Из игр калмыков я видел только одну, несколько похожую на нашу игру в бабки (шагалзаху), задачей игры является известным образом вышибить щелчком бабку. Бабки ставятся обыкновенно четырехугольником; посередине ставят одну бабку, которую затем и вышибают из четырехугольника таким образом, чтобы она, ударившись в одну из бабок, рикошетом попала в другую. Успех игры обусловливается, конечно, ловкостью, сноровкой.

Во время моего пребывания в Ульдучине мне случилось присутствовать на целом ряде духовных и светских праздников.

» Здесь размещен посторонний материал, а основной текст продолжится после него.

-- ==== Sys2Proof/Machine/Bits.lean ====
section
/-! DEFINITION. The bit and byte conversions of spec/00_scope.md R10 and the little-endian packing of spec/20_memory.md R62. -/

namespace Sys2Proof.Machine

/-- The bits of a byte, bit 7 first (R66). -/
def byteBits (b : Byte) : List Bool :=
  [b.getLsbD 7, b.getLsbD 6, b.getLsbD 5, b.getLsbD 4, b.getLsbD 3, b.getLsbD 2, b.getLsbD 1, b.getLsbD 0]

/-- `bits_msb` (R10). -/
def bitsMsb (s : List Byte) : List Bool := s.flatMap byteBits

/-- The byte whose bits are given, bit 7 first. -/
def byteOfBits (x7 x6 x5 x4 x3 x2 x1 x0 : Bool) : Byte :=
  BitVec.ofNat 8 (x7.toNat * 128 + x6.toNat * 64 + x5.toNat * 32 + x4.toNat * 16 + x3.toNat * 8 + x2.toNat * 4
    + x1.toNat * 2 + x0.toNat)

/-- `pack_msb` (R10): a final partial group produces no byte (D21). -/
def packMsb : List Bool → List Byte
  | x7 :: x6 :: x5 :: x4 :: x3 :: x2 :: x1 :: x0 :: rest => byteOfBits x7 x6 x5 x4 x3 x2 x1 x0 :: packMsb rest
  | _ => []

/-- Four bytes as one host word, the first in bits 7:0 (R62). -/
def wordOfBytes (b0 b1 b2 b3 : Byte) : Word := b3 ++ b2 ++ b1 ++ b0

/-- Byte `j` of a host word: bits [8j+7:8j] (R62). -/
def byteOfWord (w : Word) (j : Nat) : Byte := w.extractLsb' (8 * j) 8

/-- A count as the 8-bit field that holds it (R36, R38). -/
def countByte (n : Nat) : Byte := BitVec.ofNat 8 n

end Sys2Proof.Machine
end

В день моего приезда в хурул происходили какие-то таинственные молитвословия, происходящие раз в несколько лет; на них присутствуют обыкновенно только духовные лица и привилегированные светские лица. Впрочем, нет запрета и простым «черным калмыкам» присутствовать на этих богослужениях, но обыкновенно такая масса богомольцев, что и без них юрта бывает битком набита. Для вящей таинственности молельная юрта окружена даже оградой из решеток «тэрмэ». Ограда эта называется дацаном. Проникнуть на такое богослужение нам положительно не было никакой возможности. В настоящем году в пору совершения этих богослужений Ульдучины посетил профессор Петровско-Разумовской академии Чернявский и, кажется, вошел, было, за священную ограду, но калмыки тотчас попросили его о выходе.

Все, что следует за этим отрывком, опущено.